▶ **PROBLEM TO SOLVE**:
Exactly the lines below from the one with "its accumulator, charging" up to and including the one with "(charging 999 10790000000000).modBay" make up the answer, with nothing else added.

=== Section Start ===

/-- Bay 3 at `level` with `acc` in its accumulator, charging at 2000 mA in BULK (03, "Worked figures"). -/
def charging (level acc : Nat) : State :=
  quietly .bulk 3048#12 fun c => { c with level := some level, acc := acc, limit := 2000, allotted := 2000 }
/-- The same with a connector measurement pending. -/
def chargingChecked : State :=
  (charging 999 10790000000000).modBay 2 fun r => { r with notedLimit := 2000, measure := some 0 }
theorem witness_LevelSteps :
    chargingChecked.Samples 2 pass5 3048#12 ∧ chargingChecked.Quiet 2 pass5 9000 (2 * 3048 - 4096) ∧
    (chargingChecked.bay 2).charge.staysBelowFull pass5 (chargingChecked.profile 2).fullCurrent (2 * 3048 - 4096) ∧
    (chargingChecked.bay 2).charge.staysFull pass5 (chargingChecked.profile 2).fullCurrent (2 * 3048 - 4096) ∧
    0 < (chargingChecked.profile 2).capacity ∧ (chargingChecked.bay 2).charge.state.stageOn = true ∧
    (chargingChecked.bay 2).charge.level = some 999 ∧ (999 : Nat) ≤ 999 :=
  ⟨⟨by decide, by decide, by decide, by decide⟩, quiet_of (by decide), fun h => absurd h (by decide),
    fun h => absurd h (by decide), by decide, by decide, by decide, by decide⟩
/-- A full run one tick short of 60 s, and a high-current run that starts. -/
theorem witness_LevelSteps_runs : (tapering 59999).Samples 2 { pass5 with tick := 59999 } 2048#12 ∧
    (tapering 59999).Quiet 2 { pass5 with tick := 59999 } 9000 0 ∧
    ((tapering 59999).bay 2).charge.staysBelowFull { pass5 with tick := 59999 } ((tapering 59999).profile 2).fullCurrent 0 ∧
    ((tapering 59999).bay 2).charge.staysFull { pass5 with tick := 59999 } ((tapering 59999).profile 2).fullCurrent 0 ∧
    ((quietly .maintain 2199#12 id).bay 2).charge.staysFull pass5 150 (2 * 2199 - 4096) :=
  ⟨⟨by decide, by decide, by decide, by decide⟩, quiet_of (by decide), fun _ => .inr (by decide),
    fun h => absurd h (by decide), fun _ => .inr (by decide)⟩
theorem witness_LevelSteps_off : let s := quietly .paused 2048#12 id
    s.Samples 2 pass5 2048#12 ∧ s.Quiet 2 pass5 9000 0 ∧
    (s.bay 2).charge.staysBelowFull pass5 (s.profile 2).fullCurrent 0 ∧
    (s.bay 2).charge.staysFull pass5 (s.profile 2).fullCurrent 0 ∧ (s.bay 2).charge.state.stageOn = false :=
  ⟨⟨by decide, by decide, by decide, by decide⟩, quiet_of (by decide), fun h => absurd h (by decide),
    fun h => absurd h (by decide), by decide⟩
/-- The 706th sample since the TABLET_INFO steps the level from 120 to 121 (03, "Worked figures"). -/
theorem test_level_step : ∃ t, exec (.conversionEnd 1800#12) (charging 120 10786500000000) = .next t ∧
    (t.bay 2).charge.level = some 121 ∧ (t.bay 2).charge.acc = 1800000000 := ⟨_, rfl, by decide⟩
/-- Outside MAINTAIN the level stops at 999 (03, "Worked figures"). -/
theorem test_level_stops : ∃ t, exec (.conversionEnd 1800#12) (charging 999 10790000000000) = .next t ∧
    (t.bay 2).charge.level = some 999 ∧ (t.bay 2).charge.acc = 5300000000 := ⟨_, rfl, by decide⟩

=== Section End ===
=== Section Start ===

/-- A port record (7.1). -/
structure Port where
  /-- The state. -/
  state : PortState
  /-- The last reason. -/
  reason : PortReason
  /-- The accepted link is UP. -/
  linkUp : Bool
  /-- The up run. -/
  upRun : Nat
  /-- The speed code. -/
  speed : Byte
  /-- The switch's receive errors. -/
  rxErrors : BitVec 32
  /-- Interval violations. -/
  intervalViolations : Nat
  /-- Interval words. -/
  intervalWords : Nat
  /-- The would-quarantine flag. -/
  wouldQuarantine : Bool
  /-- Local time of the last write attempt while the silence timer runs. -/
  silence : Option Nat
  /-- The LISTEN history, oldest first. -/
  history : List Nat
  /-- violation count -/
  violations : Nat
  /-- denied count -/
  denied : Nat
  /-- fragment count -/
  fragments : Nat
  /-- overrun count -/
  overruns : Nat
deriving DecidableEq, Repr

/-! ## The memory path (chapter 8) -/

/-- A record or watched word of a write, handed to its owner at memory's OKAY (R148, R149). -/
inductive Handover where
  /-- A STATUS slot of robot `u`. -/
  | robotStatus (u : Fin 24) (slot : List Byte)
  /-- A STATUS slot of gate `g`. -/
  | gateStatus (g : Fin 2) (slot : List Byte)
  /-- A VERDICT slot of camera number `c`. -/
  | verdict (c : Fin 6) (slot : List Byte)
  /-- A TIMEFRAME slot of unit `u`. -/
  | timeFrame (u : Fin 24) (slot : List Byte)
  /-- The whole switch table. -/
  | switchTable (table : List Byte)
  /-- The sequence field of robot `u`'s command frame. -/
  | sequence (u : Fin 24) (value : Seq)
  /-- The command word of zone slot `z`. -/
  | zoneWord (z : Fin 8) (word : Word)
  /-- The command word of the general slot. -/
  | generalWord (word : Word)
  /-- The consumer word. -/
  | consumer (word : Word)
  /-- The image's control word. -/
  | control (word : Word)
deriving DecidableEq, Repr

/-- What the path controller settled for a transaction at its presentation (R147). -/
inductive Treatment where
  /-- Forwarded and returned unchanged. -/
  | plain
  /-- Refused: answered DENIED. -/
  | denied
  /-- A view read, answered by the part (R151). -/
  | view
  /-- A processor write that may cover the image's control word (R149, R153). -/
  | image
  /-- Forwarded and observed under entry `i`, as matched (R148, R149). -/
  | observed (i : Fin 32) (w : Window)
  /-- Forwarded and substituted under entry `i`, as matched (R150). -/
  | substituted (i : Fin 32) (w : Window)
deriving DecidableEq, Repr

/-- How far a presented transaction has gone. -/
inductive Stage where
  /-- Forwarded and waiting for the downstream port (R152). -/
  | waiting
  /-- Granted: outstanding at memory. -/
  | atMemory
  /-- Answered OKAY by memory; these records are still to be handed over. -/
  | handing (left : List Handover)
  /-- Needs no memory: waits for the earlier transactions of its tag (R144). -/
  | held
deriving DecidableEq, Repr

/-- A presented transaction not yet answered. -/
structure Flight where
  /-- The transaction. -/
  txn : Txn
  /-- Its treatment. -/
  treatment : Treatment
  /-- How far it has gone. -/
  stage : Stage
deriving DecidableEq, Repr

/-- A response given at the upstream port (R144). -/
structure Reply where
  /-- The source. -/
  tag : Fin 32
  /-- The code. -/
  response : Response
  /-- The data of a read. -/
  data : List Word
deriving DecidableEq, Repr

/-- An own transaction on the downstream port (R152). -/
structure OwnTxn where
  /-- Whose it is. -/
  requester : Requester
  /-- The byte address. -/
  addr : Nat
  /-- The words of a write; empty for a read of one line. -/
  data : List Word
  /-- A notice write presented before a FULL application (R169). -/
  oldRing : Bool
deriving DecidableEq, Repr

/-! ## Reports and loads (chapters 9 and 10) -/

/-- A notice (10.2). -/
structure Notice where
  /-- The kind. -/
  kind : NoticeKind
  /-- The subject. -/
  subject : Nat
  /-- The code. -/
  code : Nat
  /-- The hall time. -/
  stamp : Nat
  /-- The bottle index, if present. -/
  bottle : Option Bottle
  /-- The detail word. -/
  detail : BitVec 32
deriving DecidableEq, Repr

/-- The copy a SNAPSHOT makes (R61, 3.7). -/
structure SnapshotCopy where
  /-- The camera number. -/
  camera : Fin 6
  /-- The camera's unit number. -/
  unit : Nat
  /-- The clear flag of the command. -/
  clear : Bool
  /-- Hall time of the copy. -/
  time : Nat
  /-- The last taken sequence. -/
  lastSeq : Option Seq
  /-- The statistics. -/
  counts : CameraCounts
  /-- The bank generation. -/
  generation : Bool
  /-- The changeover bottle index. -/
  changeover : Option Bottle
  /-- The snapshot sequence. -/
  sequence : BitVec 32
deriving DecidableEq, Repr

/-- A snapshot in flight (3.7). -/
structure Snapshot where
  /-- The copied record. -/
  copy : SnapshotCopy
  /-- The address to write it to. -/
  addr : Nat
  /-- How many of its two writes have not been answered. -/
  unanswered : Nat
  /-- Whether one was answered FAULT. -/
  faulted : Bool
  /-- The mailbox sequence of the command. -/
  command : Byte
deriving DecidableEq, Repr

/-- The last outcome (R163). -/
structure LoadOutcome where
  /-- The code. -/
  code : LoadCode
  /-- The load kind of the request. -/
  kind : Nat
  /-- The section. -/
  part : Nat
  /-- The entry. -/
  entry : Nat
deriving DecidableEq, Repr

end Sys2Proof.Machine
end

=== Section End ===
=== Section Start ===

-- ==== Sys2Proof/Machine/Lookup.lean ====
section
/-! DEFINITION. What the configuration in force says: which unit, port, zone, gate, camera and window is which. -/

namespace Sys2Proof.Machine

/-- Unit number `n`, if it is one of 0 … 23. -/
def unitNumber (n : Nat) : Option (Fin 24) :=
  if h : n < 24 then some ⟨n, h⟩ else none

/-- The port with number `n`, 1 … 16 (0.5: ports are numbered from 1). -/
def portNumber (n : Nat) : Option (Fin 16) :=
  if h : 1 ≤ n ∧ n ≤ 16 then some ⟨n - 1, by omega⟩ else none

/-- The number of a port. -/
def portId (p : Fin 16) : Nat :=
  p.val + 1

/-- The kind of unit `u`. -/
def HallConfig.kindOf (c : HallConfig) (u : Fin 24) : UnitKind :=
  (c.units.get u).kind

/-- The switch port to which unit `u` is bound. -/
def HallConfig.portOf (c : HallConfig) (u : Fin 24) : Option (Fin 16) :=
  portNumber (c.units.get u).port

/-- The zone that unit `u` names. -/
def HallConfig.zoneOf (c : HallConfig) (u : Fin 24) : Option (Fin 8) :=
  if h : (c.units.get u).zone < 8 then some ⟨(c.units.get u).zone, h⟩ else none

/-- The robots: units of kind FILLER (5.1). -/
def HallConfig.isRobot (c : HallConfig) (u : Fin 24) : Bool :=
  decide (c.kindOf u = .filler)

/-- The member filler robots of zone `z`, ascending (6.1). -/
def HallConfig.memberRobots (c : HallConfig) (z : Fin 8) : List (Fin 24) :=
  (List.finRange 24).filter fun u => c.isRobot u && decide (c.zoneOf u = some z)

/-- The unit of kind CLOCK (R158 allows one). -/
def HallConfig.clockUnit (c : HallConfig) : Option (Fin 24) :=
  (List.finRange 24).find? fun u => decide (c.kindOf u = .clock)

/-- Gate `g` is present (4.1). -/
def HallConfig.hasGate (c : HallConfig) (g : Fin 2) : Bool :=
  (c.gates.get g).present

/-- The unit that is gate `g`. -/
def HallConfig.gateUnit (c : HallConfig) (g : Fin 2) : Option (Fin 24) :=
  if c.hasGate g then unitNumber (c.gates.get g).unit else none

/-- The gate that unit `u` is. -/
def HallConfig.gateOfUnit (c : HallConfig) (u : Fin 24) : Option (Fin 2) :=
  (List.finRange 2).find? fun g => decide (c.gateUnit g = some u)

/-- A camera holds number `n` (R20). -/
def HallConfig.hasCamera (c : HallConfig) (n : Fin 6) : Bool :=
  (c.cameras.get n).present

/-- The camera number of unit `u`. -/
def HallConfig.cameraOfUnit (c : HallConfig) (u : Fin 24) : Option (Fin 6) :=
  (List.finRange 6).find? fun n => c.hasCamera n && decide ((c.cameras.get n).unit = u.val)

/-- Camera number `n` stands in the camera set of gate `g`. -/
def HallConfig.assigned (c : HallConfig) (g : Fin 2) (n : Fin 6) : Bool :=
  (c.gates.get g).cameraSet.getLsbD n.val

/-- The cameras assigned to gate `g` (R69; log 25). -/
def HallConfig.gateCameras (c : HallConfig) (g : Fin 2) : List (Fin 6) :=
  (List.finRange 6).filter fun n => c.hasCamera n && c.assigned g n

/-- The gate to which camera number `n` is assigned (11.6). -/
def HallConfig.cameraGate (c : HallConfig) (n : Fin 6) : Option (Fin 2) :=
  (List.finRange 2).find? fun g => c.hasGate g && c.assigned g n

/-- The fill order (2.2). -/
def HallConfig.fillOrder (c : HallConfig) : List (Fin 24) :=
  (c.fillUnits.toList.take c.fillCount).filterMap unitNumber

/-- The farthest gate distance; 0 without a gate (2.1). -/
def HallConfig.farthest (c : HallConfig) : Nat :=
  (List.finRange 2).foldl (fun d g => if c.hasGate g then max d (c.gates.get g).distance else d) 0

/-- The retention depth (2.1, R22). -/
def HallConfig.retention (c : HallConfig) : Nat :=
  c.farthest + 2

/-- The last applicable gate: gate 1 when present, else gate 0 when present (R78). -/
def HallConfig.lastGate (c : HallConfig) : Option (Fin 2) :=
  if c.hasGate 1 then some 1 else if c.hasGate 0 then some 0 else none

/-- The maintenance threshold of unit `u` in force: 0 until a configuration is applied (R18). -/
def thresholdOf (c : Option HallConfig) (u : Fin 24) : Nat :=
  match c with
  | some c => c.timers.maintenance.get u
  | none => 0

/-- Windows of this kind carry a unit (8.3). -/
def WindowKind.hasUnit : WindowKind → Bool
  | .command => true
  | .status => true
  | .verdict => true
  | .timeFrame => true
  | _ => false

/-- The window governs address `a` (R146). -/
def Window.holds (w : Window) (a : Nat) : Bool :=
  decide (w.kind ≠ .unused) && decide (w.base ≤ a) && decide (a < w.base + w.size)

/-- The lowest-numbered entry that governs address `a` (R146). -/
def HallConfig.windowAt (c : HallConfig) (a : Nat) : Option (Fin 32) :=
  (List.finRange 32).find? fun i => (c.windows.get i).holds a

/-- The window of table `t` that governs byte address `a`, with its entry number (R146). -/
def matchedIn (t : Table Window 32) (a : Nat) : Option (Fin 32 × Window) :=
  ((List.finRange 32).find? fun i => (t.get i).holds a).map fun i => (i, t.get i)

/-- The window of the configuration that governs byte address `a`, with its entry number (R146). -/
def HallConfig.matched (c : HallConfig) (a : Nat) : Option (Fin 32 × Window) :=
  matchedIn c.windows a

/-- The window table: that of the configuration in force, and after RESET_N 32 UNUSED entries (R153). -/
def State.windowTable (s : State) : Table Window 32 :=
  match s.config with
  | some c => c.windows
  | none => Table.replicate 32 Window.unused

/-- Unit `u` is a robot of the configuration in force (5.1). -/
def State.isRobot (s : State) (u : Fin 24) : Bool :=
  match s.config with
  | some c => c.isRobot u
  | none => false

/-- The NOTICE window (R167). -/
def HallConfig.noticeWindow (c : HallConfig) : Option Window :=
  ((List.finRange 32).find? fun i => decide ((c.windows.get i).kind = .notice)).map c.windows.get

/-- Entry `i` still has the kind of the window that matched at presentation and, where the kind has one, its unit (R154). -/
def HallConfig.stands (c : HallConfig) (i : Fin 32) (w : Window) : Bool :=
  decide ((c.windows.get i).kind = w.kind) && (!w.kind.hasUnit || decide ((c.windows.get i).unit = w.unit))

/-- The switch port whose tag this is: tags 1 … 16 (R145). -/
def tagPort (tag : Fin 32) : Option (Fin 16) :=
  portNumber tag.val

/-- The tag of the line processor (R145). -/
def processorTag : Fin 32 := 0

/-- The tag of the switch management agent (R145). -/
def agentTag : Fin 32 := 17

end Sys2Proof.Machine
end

=== Section End ===

▶ **YOUR SOLUTION**:
/-- Bay 3 at `level` with `acc` in its accumulator, charging at 2000 mA in BULK (03, "Worked figures"). -/
def charging (level acc : Nat) : State :=
  quietly .bulk 3048#12 fun c => { c with level := some level, acc := acc, limit := 2000, allotted := 2000 }
/-- The same with a connector measurement pending. -/
def chargingChecked : State :=
  (charging 999 10790000000000).modBay 2 fun r => { r with notedLimit := 2000, measure := some 0 }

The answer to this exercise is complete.